Yes, two years ago together with Maiko, mindful of the success of sake in Italy, we understood that in addition to sake, we could also bring value and culture to the world of Japanese Wagyu meat, we therefore decided to replicate the sake experience by applying it to Wagyu meat , we therefore started a vertical distribution company initially specialized only in B2B. Is called Wagyu Company and, since December we have decided to extend it to private individuals as, with the advent of Covid-19, the entire target on which we had built our project disappeared. When we only addressed the B2B sector we received many requests from private individuals and we knew that, sooner or later, we would take this step. Now we are able to deliver cuts with perfect maturation throughout Italy at controlled temperatures, deliveries take place the day after the order is placed in Milan (up to 72 hours in the islands). We had to adapt to different needs, focusing on products suitable for home consumption, such as minced meat or hamburgers, unlike before, in which we sold selected types of cuts only upon reservation to restaurants, hotels, airlines, ships and catering .

 

 

How does Wagyu Company stand out from the competition? What are the best-selling products?

In two aspects: organization and traceability. On our site the cuts are not organized according to the anatomical part, but according to the intended use. If the consumer wants to try the Japanese grill experience, then he will buy one (for example) the yakiniku, the ready-made cut.

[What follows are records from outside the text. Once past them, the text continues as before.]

/-- The watch list: the first enabled entry that a telegram matches in node, kind and direction writes WATCH HIT, and freezes
the log when its action is FREEZE; a telegram that matches none changes nothing. A destination above 127 is taken as it stands
(log entry 40). Which offered record the log keeps and in which place, by its mode and the record's class; and the freeze, which
has no effect on a frozen log or in OFF. -/
def Obligations.WatchListActsOnFirstHit : Prop :=
  (∀ (up : Bool) (f : Frame) (s : State),
    let node := if up then frameSource f else frameDest f
    let hit := fun w : WatchEntry =>
      w.enabled = true ∧ (node ^^^ w.node) &&& w.mask = 0 ∧ (w.kind = none ∨ w.kind = some (frameKind f)) ∧
        (w.dir = .either ∨ (w.dir = .up ∧ up = true) ∨ (w.dir = .down ∧ up = false))
    ((∀ w ∈ s.tables.watch, ¬ hit w) → watchTelegram up f s = s) ∧
    ∀ (before : List WatchEntry) (w : WatchEntry) (after : List WatchEntry),
      s.tables.watch = before ++ w :: after → (∀ x ∈ before, ¬ hit x) → hit w →
      let logged := { s with
        log := s.logWith (s.record .watchHit 0 node (before.length + if up then 16 else 0)
          (frameKind f * 256 + (frameTag f).toNat)) }
      watchTelegram up f s = if w.freeze then freezeLog logged else logged) ∧
  (∀ (mode : LogMode) (r : LogRecord) (g : EventLog),
    let track := r.kind ∈ ([.runInserted, .runAdopted, .runReceived, .runExited, .runAbandoned, .runRepositioned,
      .passageMatched, .passageOrphan, .detectorMissed, .runLost, .anomalyAlarm] : List LogKind)
    let advanced := fun (c : Machine.Circle) (cap : Nat) =>
      ({ write := if c.write + 1 = cap then 0 else c.write + 1, valid := min cap (c.valid + 1) } : Machine.Circle)
    (g.frozen = true ∨ mode = .off ∨ (mode = .track ∧ ¬ track) ∨ (mode = .traffic ∧ track) → g.offer mode r = g) ∧
    (g.frozen = false → (mode = .track ∧ track) ∨ (mode = .traffic ∧ ¬ track) → g.whole.write < 256 → g.whole.valid ≤ 256 →
      g.offer mode r = { g with places := g.places.set g.whole.write (some r), whole := advanced g.whole 256 }) ∧
    (g.frozen = false → mode = .mixed → track → g.lower.write < 128 → g.lower.valid ≤ 128 →
      g.offer mode r = { g with places := g.places.set g.lower.write (some r), lower := advanced g.lower 128 }) ∧
    (g.frozen = false → mode = .mixed → ¬ track → g.upper.write < 128 → g.upper.valid ≤ 128 →
      g.offer mode r = { g with places := g.places.set (128 + g.upper.write) (some r), upper := advanced g.upper 128 })) ∧
  ∀ s : State,
    (s.log.frozen = true ∨ s.mgmt.config.logMode = .off → freezeLog s = s) ∧
    (s.log.frozen = false → s.mgmt.config.logMode ≠ .off →
      freezeLog s = raise 11 { s with log := { s.log with frozen := true } })

/-- Hearing and the field reports of R24 and R158, shown on telegrams that end at the controller: in MONITOR and GUARDED the
source is heard, and the detectors of a SILENT source are covered again; a FLOW REPORT changes its meter's record by quality and direction, a NODE STATE the last health; no other
record, run or slot changes. -/
def Obligations.FieldReportsChangeTheirRecord : Prop :=
  ∀ (f : Frame) (s : State), s.powered = true → s.listening .b = true → frameBad f = false →
    s.lines.nodeNumber = some (frameDest f) → s.mgmt.mode ≠ .transparent → s.RecordsFollowMap →
    (frameKind f ≠ 33 → frameKind f ≠ 34 →
      ∃ t, exec (.portBReceive f) s = .next t ∧
        t.tracker.runs = s.tracker.runs ∧ t.seq = s.seq ∧ t.interlock = s.interlock ∧ t.portB.up = s.portB.up ∧
        t.matcher.detectors = s.matcher.detectors.map (fun d =>
          if (s.node (frameSource f)).any NodeRec.silent = true ∧
             (s.map[d.point]?).bind Point.node = some (frameSource f) then { d with covered := true } else d) ∧
        t.scan.pollList = s.scan.pollList.filter (fun n => n != frameSource f) ∧
        (∀ n, n ≠ frameSource f → t.node n = s.node n) ∧
        t.node (frameSource f) = (s.node (frameSource f)).map (fun r =>
          { r with
            heard := true, missed := 0, silent := false
            health :=
              if frameKind f = 36 ∧ 1 ≤ (framePayload f).length then
                (match byteAt (framePayload f) 0 with | 0 => .good | 1 => .degraded | _ => .failed)
              else r.health }) ∧
        ∀ p, t.flow p =
          if frameKind f = 35 ∧ 4 ≤ (framePayload f).length ∧ meterOfNode s.map (frameSource f) = some p ∧
             byteAt (framePayload f) 3 = 0 then
            (s.flow p).map (fun r =>
              { r with
                q := if byteAt (framePayload f) 2 = 0 then min 65000 (be16 (framePayload f) 0) else 0
                rev := byteAt (framePayload f) 2 != 0
                state := .live
                age := (meterHold s.map p).getD 0 })
          else s.flow p)

/-! ### Transmitting -/

/-- The Port A arbiter: a free port grants the answer queue, then the pending alert, then the up queue; an ALERT leaves its
place at the grant, the others stay at the head of their queue. A port that is held grants nothing. -/
def Obligations.PortAGrantsInFixedOrder : Prop :=
  ∀ s : State, s.powered = true →
    ((s.link .a).tx.isSome = true → exec .portAGrant s = .next s) ∧
    ((s.link .a).tx = none →
      (∀ a rest, s.portA.answers = a :: rest → exec .portAGrant s = .next (s.sends .a (Tx.fresh .answer a.frame))) ∧
      (∀ al, s.portA.answers = [] → s.portA.alert = some al →
        exec .portAGrant s = .next ((s.setAlert none).sends .a (Tx.fresh .alert
          (mkFrame al.dest (s.lines.nodeNumber.getD 0) 66 0#8 (put16 al.word.toNat ++ put32 al.clock.toNat))))) ∧
      (∀ f rest, s.portA.answers = [] → s.portA.alert = none → s.portB.up = f :: rest →
        exec .portAGrant s = .next (s.sends .a (Tx.fresh .up f))) ∧
      (s.portA.answers = [] → s.portA.alert = none → s.portB.up = [] → exec .portAGrant s = .next s))

/-- The Port B arbiter with no slot order in any place: a poll goes out while the burst count is below 2 or the head of the down
queue is not eligible; otherwise that head goes out. In GUARDED a full valve order waits while no answer-queue place is free for
it, a request in service claiming one first (log entry 19), and goes out after its check; a rejected one leaves a REJECT in that
place. Outside GUARDED, and when its payload is short, it goes out unchecked. -/
def Obligations.PortBGrantsPollsAndForwards : Prop :=
  ∀ s : State, s.powered = true → (s.link .b).tx = none → (∀ k, s.order k = none) →
    let waits := fun f : Frame =>
      frameKind f = 17 ∧ 2 ≤ (framePayload f).length ∧ s.mgmt.mode = .guarded ∧ s.freePlaces ≤ s.claimed
    (∀ n rest, s.scan.pollList = n :: rest → (s.portB.burst < 2 ∨ ∀ f, s.portA.down.head? = some f → waits f) →
      exec .portBGrant s =
        .next ((({ s with
            scan := { s.scan with pollList := rest }
            portB := { s.portB with burst := min 2 (s.portB.burst + 1) } } : State)).sends .b
          (Tx.fresh .poll (mkFrame n (s.lines.nodeNumber.getD 0) 18 0#8 [])))) ∧
    (s.scan.pollList = [] → (∀ f, s.portA.down.head? = some f → waits f) → exec .portBGrant s = .next s) ∧
    ∀ f rest, s.portA.down = f :: rest → (s.scan.pollList = [] ∨ 2 ≤ s.portB.burst) →
      let granted : State := { s with
        portB := { s.portB with
          burst := 0, turnForward := if s.mgmt.config.rotating then false else s.portB.turnForward } }
      (frameKind f ≠ 17 ∨ (framePayload f).length < 2 ∨ s.mgmt.mode = .transparent →
        exec .portBGrant s =
          .next (granted.sends .b { Tx.fresh .down f with logged := s.mgmt.mode != .transparent })) ∧
      (frameKind f = 17 → 2 ≤ (framePayload f).length → s.mgmt.mode = .monitor →
        exec .portBGrant s =
          .next ((logForwarded .control f granted).sends .b { Tx.fresh .down f with logged := true })) ∧
      (frameKind f = 17 → 2 ≤ (framePayload f).length → s.mgmt.mode = .guarded → s.claimed < s.freePlaces →
        (checkOrder .control f s = .forward →
          exec .portBGrant s =
            .next ((logForwarded .control f granted).sends .b
              { Tx.fresh .down f with placeHeld := true, logged := true })) ∧
        (∀ reason run slot, checkOrder .control f s = .reject reason run slot →
          exec .portBGrant s =
            .next { granted with
              portA := { granted.portA with
                down := rest
                answers := granted.portA.answers ++
                  [{ frame := mkFrame (frameSource f) (s.lines.nodeNumber.getD 0) 49 (frameTag f)
                       [byte (byteAt (framePayload f) 1), byte (frameDest f), byte reason]
                     restart := false }] }
              log := s.logWith (s.record .orderRejected run (orderPoint f s) slot
                (reason * 256 + byteAt (framePayload f) 1)) }))

/-- The Port B arbiter with orders in the slots' places. The lowest eligible one goes out before the down queue's head, unless
the priority is ROTATING, it is FORWARD's turn and that head is eligible; a poll comes first while the burst count is below 2.
Where no slot order is granted the grant is what it would be without them. In TRANSPARENT and MONITOR the order goes out
unchecked; in GUARDED it goes out when its check forwards it, stays unsent while the check holds it, and leaves its place when
the check rejects it, its step order kept (log entry 35). ORDER FORWARDED is written once for an order, also across modes (log
entry 18). -/
def Obligations.PortBGrantsSlotOrders : Prop :=
  ∀ s : State, s.powered = true → (s.link .b).tx = none →
    let eligible := fun j : SlotId => ∃ o, s.order j = some o ∧ o.begun = false ∧
      (s.mgmt.mode = .guarded → checkOrder (.slot j) o.frame s ≠ .hold)
    let forward := ∃ f, s.portA.down.head? = some f ∧
      ¬ (frameKind f = 17 ∧ 2 ≤ (framePayload f).length ∧ s.mgmt.mode = .guarded ∧ s.freePlaces ≤ s.claimed)
    let forwardFirst := s.mgmt.config.rotating = true ∧ s.portB.turnForward = true ∧ forward
    let alone : State := { s with portB := { s.portB with orders := ⟨none, none, none, none⟩ } }
    ((∀ j, ¬ eligible j) ∨ forwardFirst ∨ (s.scan.pollList ≠ [] ∧ s.portB.burst < 2) →
      ∃ t, exec .portBGrant alone = .next t ∧
        exec .portBGrant s = .next { t with portB := { t.portB with orders := s.portB.orders } }) ∧
    ∀ (k : SlotId) (o : SlotOrder), s.order k = some o → eligible k → (∀ j, j < k → ¬ eligible j) → ¬ forwardFirst →
      (s.scan.pollList = [] ∨ 2 ≤ s.portB.burst) → isFullOrder o.frame = true →
      let granted : State := { s with
        portB := { s.portB with
          burst := 0, turnForward := if s.mgmt.config.rotating then true else s.portB.turnForward } }
      let sent := fun (u : State) (logged : Bool) =>
        (u.setOrder k (some { o with begun := true, logged := logged })).sends .b (Tx.fresh (.slot k) o.frame)
      (s.mgmt.mode = .transparent → exec .portBGrant s = .next (sent granted o.logged)) ∧
      (s.mgmt.mode = .monitor ∨ (s.mgmt.mode = .guarded ∧ checkOrder (.slot k) o.frame s = .forward) →
        exec .portBGrant s =
          .next (sent (if o.logged then granted else logForwarded (.slot k) o.frame granted) true)) ∧
      ∀ reason run slot, s.mgmt.mode = .guarded → checkOrder (.slot k) o.frame s = .reject reason run slot →
        exec .portBGrant s = exec (.slotOrderPlaced k.val)
          { granted.setOrder k none with
            log := s.logWith (s.record .orderRejected run (orderPoint o.frame s) slot
              (reason * 256 + byteAt (framePayload o.frame) 1)) }

/-- The end of a transmission starts the wait for the reply and sends the replies owed; WAIT, or no reply in 10 ms, refuses the
attempt; another byte is ignored; a refused telegram is repeated with the same bytes, on Port B where no check is due; a reply
that the port does not await, of a telegram in any other phase or of none, changes nothing. The 16th refusal discards the
telegram: the port is free, PORT STALL is set, and it leaves its source as Table 4-4 states; the discard is a row of its own (log
entry 36). The discard of a RESTART's answer brings the warm restart, with the straps as they stand (log entry 31); the discard of
a slot's order makes a QUEUED step order LOST (log entry 26) and lets an order that awaits the place of a slot in RUNNING be
placed at once (log entry 44). -/
def Obligations.RefusedAttemptsEndOrRepeat : Prop :=
  (∀ (p : Port) (t : Tx) (s : State),
    (s.holds p t .sending = true →
      exec (.transmissionEnd p) s = .next (s.setLink p { s.link p with
        tx := some { t with phase := .awaiting }
        wire := (s.link p).wire ++ (s.link p).deferred.map Wire.reply
        deferred := [] })) ∧
    (s.powered = true → (∀ u, (s.link p).tx = some u → u.phase ≠ .awaiting) →
      (∀ b, exec (.linkReply p b) s = .next s) ∧ exec (.replyTimeout p) s = .next s) ∧
    (s.holds p t .awaiting = true →
      exec (.linkReply p .wait) s =
        .next (s.setLink p { s.link p with tx := some { t with phase := .refused, refusals := t.refusals + 1 } }) ∧
      exec (.replyTimeout p) s = exec (.linkReply p .wait) s ∧
      exec (.linkReply p .other) s = .next s) ∧
    (s.holds p t .refused = true → t.refusals < 16 →
      (p = .a ∨ s.mgmt.mode ≠ .guarded ∨ isFullOrder t.frame = false) →
      exec (.repeatTelegram p) s = .next (s.sends p t))) ∧
  ∀ (p : Port) (t : Tx) (s : State), s.holds p t .refused = true → s.inputSettled = true →
    (t.refusals < 16 → exec (.telegramDiscard p) s = .next s) ∧
    (16 ≤ t.refusals →
      let freed := raise 4 (s.frees p)
      (t.source = .up → exec (.telegramDiscard p) s = .next (freed.setUp s.portB.up.tail)) ∧
      (t.source = .down → exec (.telegramDiscard p) s = .next (freed.setDown s.portA.down.tail)) ∧
      (t.source = .poll ∨ t.source = .alert → exec (.telegramDiscard p) s = .next freed) ∧
      (∀ a rest, t.source = .answer → s.portA.answers = a :: rest →
        (a.restart = false → exec (.telegramDiscard p) s = .next (freed.setAnswers rest)) ∧
        (a.restart = true →
          exec (.telegramDiscard p) s = exec (.warmRestart s.lines.straps) (freed.setAnswers rest))) ∧
      ∀ k, t.source = .slot k →
        exec (.telegramDiscard p) s = exec (.slotOrderPlaced k.val)
          ((freed.setOrder k none).updSlot k (fun r =>
            { r with order := if r.order = .queued then .lost else r.order })))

We also want to provide the final consumer with the tools to know where their cut of meat comes from, thanks to a code through which it is possible to see where the animal was born, where it grew up, where it was slaughtered and at what age, a fundamental factor that it is almost never taken into consideration. Italian users prefer to buy products closest to what they consume daily, such as steak or hamburgers, while Japanese users prefer ready-made cuts for typical cuisine - maltagliati (kiriotoshi), or what remains of other cuts , and the fat – because the added value of wagyu lies right there.

 

 

Another project born recently is Gourmet Japan. What is the underlying idea and when does it date back?

Gourmet Japan it is the youngest and largest and most difficult project. It was born as a square in which each small producer makes their products available, exclusively Italian, which can be used in traditional Japanese recipes or to give liveliness to Italian ones. We have opted to make a careful selection of companies, gradually increasing, which have managed to stand out over time for a niche production and for a constant result over time. The project was born a year and a half ago and started on December 20th. We spent some time selecting the first producers. As with Sake Company and Wagyu Company, we deliver throughout Italy to both professionals and private individuals. The idea is for it to become a platform where you can find out about any aspect of Japanese culinary culture: from ingredients to recipes, from tools to travel.